Изменить размер шрифта - +
Между империалистом и интернационалистом — только тонкий лист бумаги; и первые фабианцы смогли это заметить. Другие социалисты видели самый лист, который становился все тоньше.

Шоу льстили ложные обвинения, особенно в том, что он ирландский мятежник. Каждый, кто помнит те времена, знает, что он им не был. Культ здравого смысла предписывал фабианцам считать ирландский национализм узким, восторженным, уводящим от главного дела — обобществления мировых ресурсов. Сейчас я говорю об этом только затем, чтобы показать, что мы, то есть я и Шоу, спорили с самого начала. Мы спорили почти обо всем, никогда не соглашались, но никогда и не ссорились. Я защи- шал семью против платоновских упований на общество. Я защищал мясо и пиво против суровой гигиены вегетарианства и трезвости. Я защищал старый либеральный национализм против социалистического интернационализма. Я защищал союзников против извращенной склонности пацифистов к воинственным странам Центральной Европы. Словом, я защищал священные пределы человека против беспредельности сверхчеловека. Именно здесь наш спор становился особенно острым.

Конечно, эти различия можно свести к религии. Поначалу я и не знал, что такое различия в вере, да и сама вера. Теперь я знаю, что шовианцы верят в эволюцию, как старые сторонники империи верили в экспансию. Они верят в какую‑то большую штуку, которая растет и ветвится, словно дерево. Я же верю в цветок и в плод, а они невелики. Плод окончателен и закончен, у него есть форма, а значит — предел. На нем запечатлен образ — венец и свершение цели. Если применить это к человеку, получится, что он священней сверхчеловека или сверхъобезьяны, а ограничения его стали мистическими, как дом, с тех пор, как Сам Бог уместился в потаенной пещерке.

Закончу рассказ о долгих спорах поклоном моему оппоненту. Споря двадцать лет о семье, о грехе, о чести, о таинствах, о самых тонких и существенных сторонах жизни, нелегко обойтись без раздражения и обиды. Могу засвидетельствовать, что ни одна реплика Шоу не понижала моего настроения. Скорее, они его повышали, поскольку источником их были честность и разум, и та врожденная широта, которую Аристотель называл великодушием. Чтобы восхищаться Шоу, нужно с ним соглашаться. Я горжусь таким врагом еще больше, чем другом.

Случилось так, что при всех моих чувствах мы встречались большей частью на публике, обычно — на подмостках, куда нас выпускали, словно клоунов. Да и странности Шоу нередко мешали общению. Не только хозяин, но и хозяйка растеряется, когда гость боится чая еще больше, чем вина. Среди самых веселых воспоминаний, которые я воскрешаю в этой главе, — пиры Мориса Бэринга. Собственно, ему надо бы посвятить особую главу, но, боюсь, ей не поверят.

Не мне судить о божественной радости жизни, побуждавшей его, празднуя в Брайтоне свое пятидесятилетие, плясать там русскую пляску с немыслимыми выкрутасами, а потом броситься в море, как был, во фраке.

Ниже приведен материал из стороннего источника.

-- ==== Sys2Proof/Machine/Tiles.lean ====
section
/-!
DEFINITION. Tiles, loop orders, positions, accumulator slots, addresses and footprints: R143-R170.
-/

namespace Sys2Proof

/-- What the instructions that name a descriptor agree on (R144): PAIR, formats, accumulator window. -/
structure TUse where
  pair : Bool
  ifmt : Nat
  wfmt : Nat
  arow : Nat
  alen : Nat
  hasW : Bool
  hasS : Bool
deriving DecidableEq, Repr

/-- The matrix instructions that name descriptor index `d` (0-254). -/
def Sect.users (t : Sect) (d : Nat) : List MatI := t.mats.filter fun i => i.tile == d + 1

/-- What the users of a descriptor agree on, taken from the first of each kind. -/
def Sect.tuse (t : Sect) (d : Nat) : TUse :=
  let us := t.users d
  let st := us.find? (·.op == 2)
  let wl := us.find? (·.op == 1)
  { pair := us.any (·.pair),
    ifmt := match st with | some i => i.ifmt | none => 0,
    wfmt := match st with | some i => i.wfmt | none => (match wl with | some i => i.wfmt | none => 0),
    arow := match st with | some i => i.arow | none => 0,
    alen := match st with | some i => i.alen | none => 0,
    hasW := wl.isSome, hasS := st.isSome }

/-- True where the descriptor works at G4. -/
def TUse.g4 (u : TUse) : Bool := u.wfmt == 5

/-- kw and nw of R148. -/
def TUse.kw (u : TUse) : Nat := if u.g4 then 32 else 16
def TUse.nw (u : TUse) : Nat := if u.pair then 32 else 16

/-- Tile counts and level-2 extents of R148. -/
def TileD.mtt (d : TileD) : Nat := cdiv d.mv d.mb
def TileD.ntt (d : TileD) (u : TUse) : Nat := cdiv d.nv u.nw
def TileD.ktt (d : TileD) (u : TUse) : Nat := if u.g4 then 2 * cdiv d.kv 64 else cdiv d.kv 16
def TileD.mt2 (d : TileD) : Nat := cdiv d.mtt d.mt1
def TileD.nt2 (d : TileD) (u : TUse) : Nat := cdiv (d.ntt u) d.nt1
def TileD.kt2 (d : TileD) (u : TUse) : Nat := cdiv (d.ktt u) d.kt1

/-- Batch count of loop `i`, at least 1 (R145). -/
def TileD.batch (d : TileD) (i : Nat) : Nat := nth 1 d.bc i
/-- The product of the batch counts. -/
def TileD.batches (d : TileD) : Nat := d.batch 0 * d.batch 1 * d.batch 2

/-- The number of tile steps, S (R149). -/
def TileD.steps (d : TileD) (u : TUse) : Nat := d.batches * d.mtt * d.ntt u * d.ktt u

/-- The loops of an order code, outermost first: 0 M, 1 N, 2 K (R150). -/
def ordLoops : Nat → List Nat
  | 0 => [0, 1, 2]
  | 1 => [1, 0, 2]
  | 2 => [0, 2, 1]
  | 3 => [1, 2, 0]
  | 4 => [2, 0, 1]
  | _ => [2, 1, 0]

/-- The index triples (m, n, k) of three loops in the order of a code. -/
def nest3 (o em en ek : Nat) : List (Nat × Nat × Nat) :=
  let ext := fun t => if t = 0 then em else if t = 1 then en else ek
  let l := ordLoops o
  let k0 := nth 0 l 0
  let k1 := nth 0 l 1
  (List.range (ext k0)).flatMap fun a => (List.range (ext k1)).flatMap fun b =>
    (List.range (ext (3 - k0 - k1))).map fun c =>
      let v := fun t => if t = k0 then a else if t = k1 then b else c
      (v 0, v 1, v 2)

/-- The smallest b with 2^b at least x. -/
def clog2 (x : Nat) : Nat := if x ≤ 1 then 0 else Nat.log2 (x - 1) + 1

/-- The Morton point of R151: (mb, nb). -/
def mortonPoint (p b : Nat) : Nat × Nat :=
  (List.range b).foldl (fun (acc : Nat × Nat) i =>
    (acc.1 + p / (2 * 4 ^ i) % 2 * 2 ^ i, acc.2 + p / 4 ^ i % 2 * 2 ^ i)) (0, 0)

/-- The Hilbert point of R151: (mb, nb). -/
def hilbertPoint (p b : Nat) : Nat × Nat :=
  let r := (List.range b).foldl (fun (acc : Nat × Nat × Nat) i =>
    let (x, y, t) := acc
    let s := 2 ^ i
    let rx := t / 2 % 2
    let ry := (t % 2 + rx) % 2
    let (x, y) := if ry = 0 then (if rx = 1 then (s - 1 - y, s - 1 - x) else (y, x)) else (x, y)
    (x + s * rx, y + s * ry, t / 4)) (0, 0, p)
  (r.2.1, r.1)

Не слишком мудро, должно быть, рассказывать об ужине в шатре, когда мы варили яйца в цилиндре сэра Герберта Три, а я фехтовал на шпагах с гостем, который, к моему счастью, был еще пьянее меня.

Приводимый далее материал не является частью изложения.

-- ==== Sys2Proof/Machine/Ops.lean ====
section
/-!
DEFINITION. The named operations over the state that the meanings share: reading and replacing a part of it, free values,
records to hosts, shared-memory views, flags, credits.
-/

namespace Sys2Proof.Machine

/-- The withdrawn blocks (R475). -/
def State.withdrawn (s : State) : List Nat := (List.range 96).filter fun g => bit (nth 0 s.fuse.wdraw (g / 24)) (g % 24)
/-- A core. -/
def State.core (s : State) (c : Nat) : Core := s.cores.get Core.reset c
/-- The state with a core replaced. -/
def State.setCore (s : State) (c : Nat) (x : Core) : State := { s with cores := SMap.set Core.reset s.cores c x }
/-- The state with a core changed. -/
def State.modCore (s : State) (c : Nat) (f : Core → Core) : State := s.setCore c (f (s.core c))
/-- A region of a partition. -/
def State.region (s : State) (p r : Nat) : Region := (s.part p).region r
/-- The state with a region changed. -/
def State.modRegion (s : State) (p r : Nat) (f : Region → Region) : State := s.modPart p fun x => x.setRegion r (f (x.region r))
/-- A router. -/
def State.router (s : State) (c : Nat) : Router := s.mesh.routers.get Router.reset c
/-- The state with a router changed. -/
def State.modRouter (s : State) (c : Nat) (f : Router → Router) : State :=
  { s with mesh := { s.mesh with routers := SMap.set Router.reset s.mesh.routers c (f (s.router c)) } }

/-- The next free value (log entry 7). -/
def State.fresh (s : State) : State × Nat := ({ s with free := s.free + 1 }, Config.freeNat s.free)

/-- What a load looks at of a partition's grants. -/
def State.pview (s : State) (p : Nat) : PView := ⟨s.grade, (s.part p).grant.blocks, (s.part p).allot s.grade⟩

/-- An edge agent. -/
def State.agent (s : State) (c : Nat) : EdgeAgent := s.agents.get EdgeAgent.reset c
/-- The state with an edge agent changed. -/
def State.modAgent (s : State) (c : Nat) (f : EdgeAgent → EdgeAgent) : State :=
  { s with agents := SMap.set EdgeAgent.reset s.agents c (f (s.agent c)) }
/-- A stack. -/
def State.stack (s : State) (i : Nat) : Stack := s.stks.get Stack.reset i
/-- The state with a stack changed. -/
def State.modStack (s : State) (i : Nat) (f : Stack → Stack) : State :=
  { s with stks := SMap.set Stack.reset s.stks i (f (s.stack i)) }
/-- A shared-memory attachment. -/
def State.att (s : State) (c : Nat) : Attach := s.attach.get Attach.reset c
/-- The state with an attachment changed. -/
def State.modAtt (s : State) (c : Nat) (f : Attach → Attach) : State :=
  { s with attach := SMap.set Attach.reset s.attach c (f (s.att c)) }

/-- An agent's binding with queue `q` of core `c` that the queue lost (R257). -/
def lostOut (l : List AgentOut) (c q : Nat) : List AgentOut :=
  l.map fun o => if o.core = c ∧ o.queue = q then { o with bound := false, credit := 0 } else o

/-- The agent whose queue was cleared learns it (R257). -/
def State.dropAgentOut (s : State) (kind core c q : Nat) : State :=
  if kind = 4 then s.modAtt core fun a => { a with outs := lostOut a.outs c q }
  else s.modAgent core fun a => { a with outs := lostOut a.outs c q }

/-- The agents' part of the stop of a job (R297): its requests stop, data still to come for them is discarded, and its match
commands go. -/
def State.stopRequests (s : State) (p job : Nat) : State :=
  let mine := fun (q : EReq) => q.part == p && q.job == job
  let agents := s.agents.map fun e =>
    (e.1, { e.2 with
      reqs := e.2.reqs.filter fun q => !mine q,
      drains := e.2.drains ++ (e.2.reqs.filter mine).filterMap fun q =>
        if q.left = 0 then none else some ⟨q.src, if q.d.op = 2 then 2 else 3, q.left⟩ })
  let gone := fun (m : MCmd) => m.src.isSome && m.part == p && m.job == job
  let cut := s.stks.flatMap fun e => e.2.mq.filter gone
  let s := { s with agents := agents, stks := s.stks.map fun e =>
    (e.1, { e.2 with mq := e.2.mq.filter (fun m => !gone m),
                     run := if (match e.2.run with | some m => gone m | none => false) then none else e.2.run,
                     delivering := if (match e.2.run with | some m => gone m | none => false) then false else e.2.delivering }) }
  cut.foldl (fun s m => match m.src with
    | some (c, x) => if m.left = 0 then s else s.modAgent c fun a => { a with drains := a.drains ++ [⟨x, 1, m.left⟩] }
    | none => s) s

/-- True when a flit that a core sent to a stack's edge agent is still on its way. -/
def toStack (c : Nat) (f : Flit) : Bool :=
  f.src.kind == 1 && f.src.core == c && f.dst.tgt == 2 && (match f.cargo with | .entry _ => true | _ => false)

/-- True when a core has stack work that has not completed: entries on their way, requests, match commands (R296). -/
def State.stackWork (s : State) (c : Nat) : Bool :=
  ((s.core c).out.any fun o => o.dst.tgt == 2 && (match o.cargo with | .entry _ => true | _ => false))
  || (s.mesh.routers.any fun r => r.2.inq.any (fun l => l.any (toStack c)) || r.2.arrE.any (toStack c))
  || (s.agents.any fun a => a.2.reqs.any fun q => q.src.kind == 1 && q.src.core == c)
  || (s.stks.any fun t => (t.2.mq ++ t.2.run.toList).any fun m => match m.src with | some (_, x) => x.core == c | none => false)

/-- True when a lane of a region has stack work that has not completed (R296). -/
def State.requestsOf (s : State) (p r : Nat) : Bool := (s.region p r).rect.cores.any fun c => s.stackWork c

end Sys2Proof.Machine
end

Однако самый искренний пуританин ошибся бы, предположив, что кавалеры не могут быть искренними и даже серьезными. В наших пирах было много не только смеха, но и мудрости; не только мудрости, но и добродетели. Морис Бэринг воспел ее в прекрасных стихах о другом Герберте, Обероне, который унаследовал титул лорда Льюкаса. Вот это был кавалер, чья храбрость, и честность и любовь к свободе сверкали, как факелы, хотя держался он очень просто. Пока он был жив, истрепанное имя либерала что‑то еще значило. Храбрость его была очень странной, небрежной, даже безумной. Он потерял ногу на бурской войне, носил протез, но вылезал из окна высокого дома и полз по стене, как муха, ни за что не держась и ни на что не опираясь. Как‑то я разбил у него бокал, по слухам — исключительно ценный. Случай этот (и танец Бэринга среди осколков) породили фразу, которой мы потом пользовались в мятежных и романтических спорах: «Люблю я звон разбитого стекла».